(Saved data entries)
=== Section Start ===
-- ==== Sys2Proof/Laws/Requests.lean ====
section
/-! SUPPORT. What a request command can do, said once: whether its frame is taken (R187, R194), which test it
fails (R188), and what it leaves when its block decides. Every statement about a request goes through
`exec_served` or `exec_judged`. -/
namespace Sys2Proof.Machine

theorem State.takeFrame_head {s : State} {code : Nat} {r : Request} (h : s.atHead code r) :
    s.takeFrame (requestFrame code r) = some s.popped := by
  obtain ⟨h1, h2, h3, h4⟩ := h
  have hm : s.mayTake = true := by simp [State.mayTake, h1, h2, h3]
  cases hq : s.link.queue with
  | nil => simp [hq] at h4
  | cons g rest =>
    simp only [hq, List.head?_cons, Option.some.injEq] at h4
    simp [State.takeFrame, hm, hq, h4, requestFrame, State.popped]

/-- A frame at the head is judged on the state without it and answered. -/
theorem serve_head {s : State} {code size : Nat} {g : Grant} {act : List Byte → State → State × Reply} {r : Request}
    (h : s.atHead code r) :
    serve code size g act r s = (judgeRequest size g act r s.popped).1.respond r.requester (BitVec.ofNat 8 code) r.tag
      (judgeRequest size g act r s.popped).2 := by
  simp [serve, State.takeFrame_head h]

/-- A frame that cannot be taken now changes nothing. -/
theorem serve_waits {s : State} {code size : Nat} {g : Grant} {act : List Byte → State → State × Reply} {r : Request}
    (h : s.takeFrame (requestFrame code r) = none) : serve code size g act r s = s := by
  simp [serve, h]

/-- Test 2 of R188. -/
theorem judgeRequest_badSize {s : State} {size : Nat} {g : Grant} {act : List Byte → State → State × Reply}
    {r : Request} (h : ¬ sizedAs size r) : judgeRequest size g act r s = (s, plain .badRequest) := by
  have : (r.plen.toNat ≠ size || r.body.length < size) = true := by
    simp only [sizedAs, Classical.not_and_iff_not_or_not] at h
    simp only [Bool.or_eq_true, decide_eq_true_eq]
    omega
  unfold judgeRequest
  rw [if_pos this]
  rfl

/-- Test 3 of R188. -/
theorem judgeRequest_notGranted {s : State} {size : Nat} {g : Grant} {act : List Byte → State → State × Reply}
    {r : Request} (h : sizedAs size r) (hg : g.admits r.requester (r.body.take size) = false) :
    judgeRequest size g act r s = (s, plain .notPermitted) := by
  obtain ⟨h1, h2⟩ := h
  have : ¬ r.body.length < size := by omega
  simp [judgeRequest, h1, this, payloadOf, hg, refuse]

/-- Test 4 of R188: the owning block decides. -/
theorem judgeRequest_granted {s : State} {size : Nat} {g : Grant} {act : List Byte → State → State × Reply}
    {r : Request} (h : sizedAs size r) (hg : g.admits r.requester (r.body.take size) = true) :
    judgeRequest size g act r s = act (r.body.take size) s := by
  obtain ⟨h1, h2⟩ := h
  have : ¬ r.body.length < size := by omega
  simp [judgeRequest, h1, this, payloadOf, hg]

/-- A served request: the block's answer on the state without the frame, with its response in the slot. -/
theorem serve_served {s : State} {i : Instr} {row : RequestRow} {r : Request} (h : s.serves i row r)
    (act : List Byte → State → State × Reply) :
    serve row.code row.size row.grant act r s =
      (act (r.body.take row.size) s.popped).1.respond r.requester (BitVec.ofNat 8 row.code) r.tag
        (act (r.body.take row.size) s.popped).2 := by
  rw [serve_head h.atHead, judgeRequest_granted h.sized h.permitted]

/-! ### The owning block's answer -/

/-- The owning block's answer to a request command (R188). (An event has none; its value here is never used.) -/
def requestAct : Instr → List Byte → State → State × Reply
  | .insertZone _ => Sys2Proof.Machine.insertZone
  | .amendZone _ => Sys2Proof.Machine.amendZone
  | .suspendZone _ => Sys2Proof.Machine.suspendZone
  | .reinstateZone _ => Sys2Proof.Machine.reinstateZone
  | .retireZone _ => Sys2Proof.Machine.retireZone
  | .readZone _ => Sys2Proof.Machine.readZone
  | .findZone _ => Sys2Proof.Machine.findZone
  | .listZones _ => Sys2Proof.Machine.listZones
  | .insertMark _ => Sys2Proof.Machine.insertMark
  | .amendMark _ => Sys2Proof.Machine.amendMark
  | .retireMark _ => Sys2Proof.Machine.retireMark
  | .readMark _ => Sys2Proof.Machine.readMark
  | .listMarks _ => Sys2Proof.Machine.listMarks
  | .clearPlan _ => Sys2Proof.Machine.clearPlan
  | .writeGeometry _ => Sys2Proof.Machine.writeGeometry
  | .readGeometry _ => Sys2Proof.Machine.readGeometry
  | .fixStation _ => Sys2Proof.Machine.fixStation
  | .setTravelSense _ => Sys2Proof.Machine.setTravelSense
  | .readStation _ => Sys2Proof.Machine.readStation
  | .configureChannel _ => Sys2Proof.Machine.configureChannel
  | .clearChannel _ => Sys2Proof.Machine.clearChannel
  | .readChannel _ => Sys2Proof.Machine.readChannel
  | .assignRole _ => Sys2Proof.Machine.assignRole
  | .readRoles _ => Sys2Proof.Machine.readRoles
  | .setZero _ => Sys2Proof.Machine.setZero
  | .engage _ => Sys2Proof.Machine.engage
  | .disengage _ => Sys2Proof.Machine.disengage
  | .jog _ => Sys2Proof.Machine.jog
  | .reference _ => Sys2Proof.Machine.reference
  | .setSideMode _ => Sys2Proof.Machine.setSideMode
  | .setTrim _ => Sys2Proof.Machine.setTrim
  | .readSide _ => Sys2Proof.Machine.readSide
  | .writeBank _ => Sys2Proof.Machine.writeBank
  | .readBank _ => Sys2Proof.Machine.readBank
  | .setAdvanceCap _ => Sys2Proof.Machine.setAdvanceCap
  | .readGovernor _ => Sys2Proof.Machine.readGovernor
  | .conveyorStart _ => Sys2Proof.Machine.conveyorStart
  | .conveyorStop _ => Sys2Proof.Machine.conveyorStop
  | .setBeltMode _ => Sys2Proof.Machine.setBeltMode
  | .truckAway _ => Sys2Proof.Machine.truckAway
  | .truckReady _ => Sys2Proof.Machine.truckReady
  | .setTruckTarget _ => Sys2Proof.Machine.setTruckTarget
  | .clearBlock _ => Sys2Proof.Machine.clearBlock
  | .clearTotals _ => Sys2Proof.Machine.clearTotals
  | .readConveyor _ => Sys2Proof.Machine.readConveyor
  | .readNotices _ => Sys2Proof.Machine.readNotices
  | .acknowledgeNotices _ => Sys2Proof.Machine.acknowledgeNotices
  | .setNoticeMask _ => Sys2Proof.Machine.setNoticeMask
  | .presence _ => Sys2Proof.Machine.presence
  | .restart _ => Sys2Proof.Machine.restart
  | .requestArrival _ | .malformedFrameTaken _ | .responseSent | .responseDiscard | .statusBroadcast
  | .broadcastSent | .supervisionExpiry | .readingMessage _ | .freshnessExpiry _ | .ceilingMessageSent
  | .encoderCount _ | .encoderDoubleStep | .speedWindowExpiry | .sideIntervalExpiry _ | .jogLeaseExpiry _
  | .settleDwellExpiry _ | .governorIntervalExpiry | .loadWindowExpiry | .conveyorIntervalExpiry | .runOnExpiry
  | .resetAssert _ | .restartResetStart | .coldResetRelease _ _ _ _ | .warmResetRelease _ _ => fun _ s => taken s

theorem exec_serve {i : Instr} {row : RequestRow} {r : Request} (h : requestRow i = some (row, r)) (s : State) :
    exec i s = .next (serve row.code row.size row.grant (requestAct i) r s) := by
  cases i <;> simp only [requestRow, Option.some.injEq, Prod.mk.injEq, reduceCtorEq] at h <;>
    (obtain ⟨rfl, rfl⟩ := h; rfl)

/-- The response a reply makes. -/
theorem State.respond_eq (s : State) (row : RequestRow) (r : Request) (a : Reply) :
    s.respond r.requester (BitVec.ofNat 8 row.code) r.tag a = s.answers row r a.status a.payload a.second := by
  obtain ⟨v, p, q⟩ := a
  cases q <;> simp [State.respond, State.answers, responseBytes, byteOf, beBytes, Config.responseMs]

/-- A request at the head: judged on the state without its frame, and answered. -/
theorem exec_judged {i : Instr} {row : RequestRow} {r : Request} {s : State} (h : requestRow i = some (row, r))
    (hh : s.atHead row.code r) :
    exec i s = .next ((judgeRequest row.size row.grant (requestAct i) r s.popped).1.answers row r
      (judgeRequest row.size row.grant (requestAct i) r s.popped).2.status
      (judgeRequest row.size row.grant (requestAct i) r s.popped).2.payload
      (judgeRequest row.size row.grant (requestAct i) r s.popped).2.second) := by
  rw [exec_serve h, serve_head hh, State.respond_eq]

/-- A served request: its owning block's answer on the state without its frame. -/
theorem exec_served {i : Instr} {row : RequestRow} {r : Request} {s : State} (h : s.serves i row r) :
    exec i s = .next ((requestAct i (r.body.take row.size) s.popped).1.answers row r
      (requestAct i (r.body.take row.size) s.popped).2.status
      (requestAct i (r.body.take row.size) s.popped).2.payload
      (requestAct i (r.body.take row.size) s.popped).2.second) := by
  rw [exec_judged h.isRow h.atHead, judgeRequest_granted h.sized h.permitted]

/-- The row of a served request is the table's. -/
theorem State.serves.row_eq {s : State} {i : Instr} {row row' : RequestRow} {r r' : Request} (h : s.serves i row r)
    (h' : requestRow i = some (row', r')) : row = row' ∧ r = r' := by
  have := h.isRow.symm.trans h'
  simpa using this

theorem State.popped_refuses (s : State) (row : RequestRow) (r : Request) (v : Status) :
    s.popped.answers row r v [] = s.refuses row r v := rfl

/-! ### Sides, numbers and names in a payload -/

theorem withSide_none {p : List Byte} {s : State} {act : Side → State × Reply} (h1 : fieldAt p 0 1 ≠ 1)
    (h2 : fieldAt p 0 1 ≠ 2) : withSide p s act = refuse .outOfRange s := by
  unfold withSide sideOf
  split <;> simp_all

theorem withSide_side {p : List Byte} {s : State} {act : Side → State × Reply} {x : Side}
    (h : fieldAt p 0 1 = (match x with | .left => 1 | .right => 2)) : withSide p s act = act x := by
  cases x <;> simp_all [withSide, sideOf]

theorem withZone_outside {n : Nat} {s : State} {act : Zone → State × Reply} (h : n = 0 ∨ 64 < n) :
    withZone n s act = refuse .outOfRange s := by
  have : (decide (n < 1) || decide (Config.zoneNumbers < n)) = true := by
    simp only [Bool.or_eq_true, decide_eq_true_eq, show Config.zoneNumbers = 64 from rfl]
    omega
  unfold withZone
  rw [if_pos this]

theorem withZone_missing {n : Nat} {s : State} {act : Zone → State × Reply} (h1 : 1 ≤ n) (h2 : n ≤ 64)
    (h : s.findZone n = none) : withZone n s act = refuse .noRecord s := by
  have : ¬ (decide (n < 1) || decide (Config.zoneNumbers < n)) = true := by
    simp only [Bool.or_eq_true, decide_eq_true_eq, show Config.zoneNumbers = 64 from rfl]
    omega
  unfold withZone
  rw [if_neg this, h]

theorem withZone_found {n : Nat} {s : State} {act : Zone → State × Reply} {z : Zone} (h1 : 1 ≤ n) (h2 : n ≤ 64)
    (h : s.findZone n = some z) : withZone n s act = act z := by
  have : ¬ (decide (n < 1) || decide (Config.zoneNumbers < n)) = true := by
    simp only [Bool.or_eq_true, decide_eq_true_eq, show Config.zoneNumbers = 64 from rfl]
    omega
  unfold withZone
  rw [if_neg this, h]

theorem withMark_outside {n : Nat} {s : State} {act : Mark → State × Reply} (h : n = 0 ∨ 32 < n) :
    withMark n s act = refuse .outOfRange s := by
  have : (decide (n < 1) || decide (Config.markNumbers < n)) = true := by
    simp only [Bool.or_eq_true, decide_eq_true_eq, show Config.markNumbers = 32 from rfl]
    omega
  unfold withMark
  rw [if_pos this]

theorem withMark_missing {n : Nat} {s : State} {act : Mark → State × Reply} (h1 : 1 ≤ n) (h2 : n ≤ 32)
    (h : s.findMark n = none) : withMark n s act = refuse .noRecord s := by
  have : ¬ (decide (n < 1) || decide (Config.markNumbers < n)) = true := by
    simp only [Bool.or_eq_true, decide_eq_true_eq, show Config.markNumbers = 32 from rfl]
    omega
  unfold withMark
  rw [if_neg this, h]

theorem withMark_found {n : Nat} {s : State} {act : Mark → State × Reply} {m : Mark} (h1 : 1 ≤ n) (h2 : n ≤ 32)
    (h : s.findMark n = some m) : withMark n s act = act m := by
  have : ¬ (decide (n < 1) || decide (Config.markNumbers < n)) = true := by
    simp only [Bool.or_eq_true, decide_eq_true_eq, show Config.markNumbers = 32 from rfl]
    omega
  unfold withMark
  rw [if_neg this, h]

theorem State.findZone_number {s : State} {n : Nat} {z : Zone} (h : s.findZone n = some z) :
    z.number = n ∧ z ∈ s.plan.zones := by
  have h1 := List.find?_some h
  exact ⟨by simpa using h1, List.mem_of_find?_eq_some h⟩

theorem State.findMark_number {s : State} {n : Nat} {m : Mark} (h : s.findMark n = some m) :
    m.number = n ∧ m ∈ s.plan.marks := by
  have h1 := List.find?_some h
  exact ⟨by simpa using h1, List.mem_of_find?_eq_some h⟩

@[simp] theorem State.popped_findZone (s : State) (n : Nat) : s.popped.findZone n = s.findZone n := rfl

@[simp] theorem State.popped_findMark (s : State) (n : Nat) : s.popped.findMark n = s.findMark n := rfl

end Sys2Proof.Machine
end

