/-- Step 11: zone 3 ends at 12,000, so the list starts at zone 1. -/
theorem test_listZones_from_end : reply (.listZones (con [0, 0, 0x2E, 0xE0])) planned =
    [0, 21, 1, 2, 0, 1, 0, 0, 0x2E, 0xE0, 0, 0, 0x75, 0x30, 2, 0, 0, 0x75, 0x30, 0, 0, 0xAF, 0xC8] := by decide

/-- Section 1.8, step 2: 10,040 is 2738h, 300 is 012Ch. -/
theorem test_insertMark_right :
    let s := served (.insertMark (con [0, 0, 0x27, 0x38, 0, 40, 2, 0x01, 0x2C, 1, 12])) { ready with plan.marks := [mark1] }
    s.plan.marks = [mark1, ⟨2, ⟨10040, 40, .right, 300, some 12⟩, .clear, .unknown, ⟨false, false, false⟩⟩] := by decide

/-- Step 6: sides BOTH, both positions UNKNOWN. -/
theorem test_amendMark_both :
    let s := served (.amendMark (con [2, 0, 0, 0x27, 0x38, 0, 40, 3, 0x01, 0x2C, 1, 12])) planned
    (s.findMark 2).map (fun m => (m.posLeft, m.posRight)) = some (.unknown, .unknown) := by decide

theorem test_retireMark_order : (served (.retireMark (con [3])) planned).plan.marks = [mark1, mark2] := by decide

/-- Step 3's mark 3: LEFT, no gradient, UNKNOWN on the left and CLEAR on the right. -/
theorem test_readMark_positions : reply (.readMark (con [3])) planned =
    [0, 14, 3, 0, 0, 0x27, 0x10, 0, 5, 1, 0, 0, 0, 0, 3, 0] := by decide

/-- Step 5: marks 1 and 2 reach 10,050, mark 3 does not. -/
theorem test_listMarks_reach : reply (.listMarks (con [0, 0, 0x27, 0x42])) planned =
    [0, 19, 1, 2, 0, 1, 0, 0, 0x27, 0x10, 0, 80, 3, 2, 0, 0, 0x27, 0x38, 0, 40, 2] := by decide

theorem test_clearPlan_empties : (served (.clearPlan (con [])) cutting).plan = ⟨[], [], none⟩ := by decide

/-! ### Geometry and station (Chapter 2) -/

/-- The worked case of section 2.2: capacity 45,000 under a fill of 50,000. -/
theorem test_writeGeometry_spills :
    let s := served (.writeGeometry (con (geometryBytes { defaultGeometry with housingCapacity := 45000 })))
      { ready with conveyor.fill := 50000, conveyor.milled := 9400000, conveyor.delivered := 9350000 }
    (s.conveyor.fill, s.conveyor.spill, s.conveyor.milled, s.conveyor.fillLatch, (s.notice .spill).latch) =
      (45000, 5000, 9400000, true, true) := by decide

/-- The defaults of R32 in the layout of R199, and the figures of class 3. -/
theorem test_readGeometry_defaults : reply (.readGeometry (con [])) ready =
    [0, 37, 0, 250, 135, 0, 250, 20, 0, 100, 1, 0xC2, 0, 0xEA, 0x60, 85, 60, 0, 80, 1, 1, 8, 1, 0x2C, 50, 8, 30,
      5, 0xDC, 50, 0, 220, 3, 8, 0x98, 2, 0x30, 0x0D, 0xAC] := by decide

/-- Carry: 9,800 + 250. The levels are equal, so a change of ENCA is forward. -/
theorem test_encoderCount_carries :
    let s := ran (.encoderCount .encA) { ready with station.station := 12149, station.fine := 9800 }
    (s.station.station, s.station.fine, s.station.accum) = (12150, 50, 250) := by decide

/-- At 0 in the DESCENDING sense a forward count pins S and loses the station. -/
theorem test_encoderCount_pins :
    let s := ran (.encoderCount .encA) { planned with
      station.station := 0, station.fine := 100, station.sense := .descending }
    (s.station.station, s.station.fine, s.station.valid, s.plan.governing) = (0, 0, false, none) := by decide

theorem test_encoderDoubleStep_counts_nothing :
    let s := ran .encoderDoubleStep ready
    (s.station.station, s.station.fine, s.station.accum, s.station.phaseA, s.station.phaseB) = (12600, 0, 0, true, true) := by
  decide

/-- Seven reverse counts of 250 µm give −17. -/
theorem test_speedWindow_truncates : (ran .speedWindowExpiry { ready with station.accum := -1750 }).station.speed = -17 := by
  decide
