/-- The key of a pass (R89): OP, MOD, SRC, VAL, TEAM, LOAD from bit 0 upward, and in SRC field A lowest and the even register
of a pair below the odd one (DESIGN CHOICE, log 46). Beyond its 190 bits stands the number of the word for a load whose
value it decides (byWord), so that no pass takes a value that its load could not have returned (DEDUCED from R97, log 46). -/
def vtKey (i : Instr) (t : Team) (slot j : Nat) : Nat :=
  let w := (encode i).getD 0
  let load := match i with | .ld .. | .vld .. => true | _ => false
  fld w 56 8 + modBits i w * 2 ^ 8 + srcBits t j (srcFields i) % 2 ^ 72 * 2 ^ 49
    + valBits t (srcFields i) * 2 ^ 121 + (if load then slot * 2 ^ 185 + 2 ^ 189 else 0)
    + (if byWord i then (j + 1) * 2 ^ 190 else 0)

/-- Whether the pass of word j is full (R86). -/
def fullPass (adm : Mask) (j : Nat) : Bool := maskWord adm j == BitVec.allOnes 32

/-- The key of an eligible pass; none for an ineligible one (R90). -/
def passKey (i : Instr) (x : X) (j : Nat) : Option Nat :=
  if eligible i && !x.h.fresh && fullPass x.adm j then some (vtKey i x.team x.slot j) else none

/-! Fixed-latency results (R28 to R32). -/

/-- The passes of an instruction as they accumulate: the core and the team, what the counters of R102 rise by, the results yet to
enter the value table (the cycles until they are written, key, slice), and the words whose pass hit with the slice taken. -/
structure Acc2 where
  core : Core
  team : Team
  look : Nat := 0
  hit  : Nat := 0
  perr : Nat := 0
  pend : List (Nat × Nat × Nat) := []
  hits : Tbl Nat := []

/-- The number of a word's pass: passes start in consecutive cycles, one for each active word (R54, R55). -/
def X.passNo (x : X) (j : Nat) : Nat := ((passes x.team.act).filter fun k => decide (x.lo ≤ k && k < j)).length

/-- A result whose key has entered the value table. -/
def Shadow.entered (keys : List (Nat × Nat)) (sh : Shadow) : Shadow :=
  match sh.key with
  | some k => if keys.contains k then { sh with key := none } else sh
  | none => sh

/-- The results that are written before the cycle of pass n enter the value table (R91, R93), in a cycle counted from now. stamp
numbers the uses of entries: two for each cycle from the first pass on. -/
def Acc2.enter (stamp now n : Nat) (a : Acc2) : Acc2 :=
  let due := a.pend.filter fun e => decide (e.1 < n)
  { a with
    core := due.foldl (fun c e => c.vtInsert e.2.1 e.2.2 (stamp + 2 * e.1) (now + e.1)) a.core,
    team := { a.team with shadows := a.team.shadows.map (Shadow.entered (due.map Prod.snd)) },
    pend := a.pend.filter fun e => !decide (e.1 < n) }

/-- One pass writes register k of a result in word j: new lanes w, and the result in flight to it, due in a cycle. -/
def passReg (lat due : Nat) (r : VReg) (j : Nat) (w : W32) (new : BitVec 1024) (fl : BitVec 5) (key : Option Nat)
    (ct : Core × Team) : Core × Team :=
  let old := ct.1.data (ct.2.slice r.val j)
  let ct := writePass ct r j w new
  let n := ct.2.slice r.val j
  let sh : Shadow := ⟨.entry r.val j, lat, old, w.zeroExtend 1024, fl, key.map fun k => (k, n), false, n, due⟩
  (ct.1, { ct.2 with shadows := ct.2.shadows ++ [sh] })
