/-- Writes bytes over pieces (key, class, length), in order. -/
def State.putEach (s : State) (u : Unit_) (triggers : Bool) : List (Nat × Nat × Nat) → List Byte → State
  | [], _ => s
  | (k, c, n) :: rest, bs => (s.unitPut u k c (bs.take n) triggers).putEach u triggers rest (bs.drop n)

/-- What the bytes of a write do to the pieces they fall on that lie in watched granules: for each, whether it changes. -/
def State.watched (s : State) : List (Nat × Nat × Nat) → List Byte → List Bool
  | [], _ => []
  | (k, _, n) :: rest, bs =>
    let l := s.watched rest (bs.drop n)
    if k < 2 ^ 56 && s.local_ k && !(s.granules k).isEmpty then (s.memRead k n != bs.take n) :: l else l

/-- A write that touches watched granules and is silent for each of them is counted once, where its first bytes lie
(R309, R331). -/
def State.countSilent (s : State) (ps : List (Nat × Nat × Nat)) (bs : List Byte) : State :=
  let w := s.watched ps bs
  if w.isEmpty || w.any id then s else s.bump .silent (s.homeOf ((ps.headD (0, 0, 0)).1)).1 1

/-- One write of a unit over pieces, in order. -/
def State.putPieces (s : State) (u : Unit_) (triggers : Bool) (ps : List (Nat × Nat × Nat)) (bs : List Byte) : State :=
  (if triggers then s.countSilent ps bs else s).putEach u triggers ps bs

/-- One write of a unit within 64 aligned bytes. -/
def State.putWord (s : State) (u : Unit_) (k cls : Nat) (bs : List Byte) : State := s.putPieces u true [(k, cls, bs.length)] bs

/-- A group of writes of a unit. -/
def State.putAll (s : State) (u : Unit_) (xs : List Put) : State := xs.foldl (fun s x => s.putPieces u true x.places x.bytes) s

/-- Whether some piece of a write would have to wait in a spill ring's want of room (R317). -/
def State.heldPieces (s : State) : List (Nat × Nat × Nat) → List Byte → Bool
  | [], _ => false
  | (k, _, n) :: rest, bs => s.unitHeld k (bs.take n) || s.heldPieces rest (bs.drop n)

/-- Reads pieces at their homes. -/
def State.getPieces (s : State) (ps : List (Nat × Nat × Nat)) : List Byte :=
  ps.flatMap fun p => s.homeRead p.1 p.2.2

/-- What the reading of pieces at their homes leaves there (R292, R394). -/
def State.readPieces (s : State) (ps : List (Nat × Nat × Nat)) : State := ps.foldl (fun s p => s.readAt p.1 p.2.1) s

/-- The slice of the first of some pieces that carries an uncorrectable error meets it (R371). -/
def State.noteBad (s : State) (ps : List (Nat × Nat × Nat)) : State :=
  match ps.find? fun p => s.eccBad p.1 with | some p => s.noteEcc p.1 | none => s

/-- Whether read data carry an uncorrectable error. -/
def State.badPieces (s : State) (ps : List (Nat × Nat × Nat)) : Bool := ps.any fun p => s.eccBad p.1

/-- An aligned word of a unit, or none where it cannot be reached. -/
def State.unitWord (s : State) (w : Who) (sp : Space) (a n : Nat) (r wr : Bool) : Option (Nat × Nat × Nat) :=
  match s.spanAt w sp 0 a n r wr with
  | .ok k c => some (k, c, ofLe (s.homeRead k n))
  | _ => none

/-- A unit of the front end or the save engine in a context: no core's TLB. -/
def unitWho (ctx : Nat) : Who := ⟨1024, ctx, 0, 0, 0, 0⟩

/-! Atomics (R190). -/

def ftOf : Fin 3 → FTy
  | 0 => .f32 | 1 => .f16 | 2 => .bf16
=== Section End ===
● WHAT YOU HAVE TO DO:
Scan the data for lines containing "whose" and copy all of them.

● WRITTEN RESPONSE:
of a pair below the odd one (DESIGN CHOICE, log 46). Beyond its 190 bits stands the number of the word for a load whose
enter the value table (the cycles until they are written, key, slice), and the words whose pass hit with the slice taken. -/
/-- A result whose key has entered the value table. -/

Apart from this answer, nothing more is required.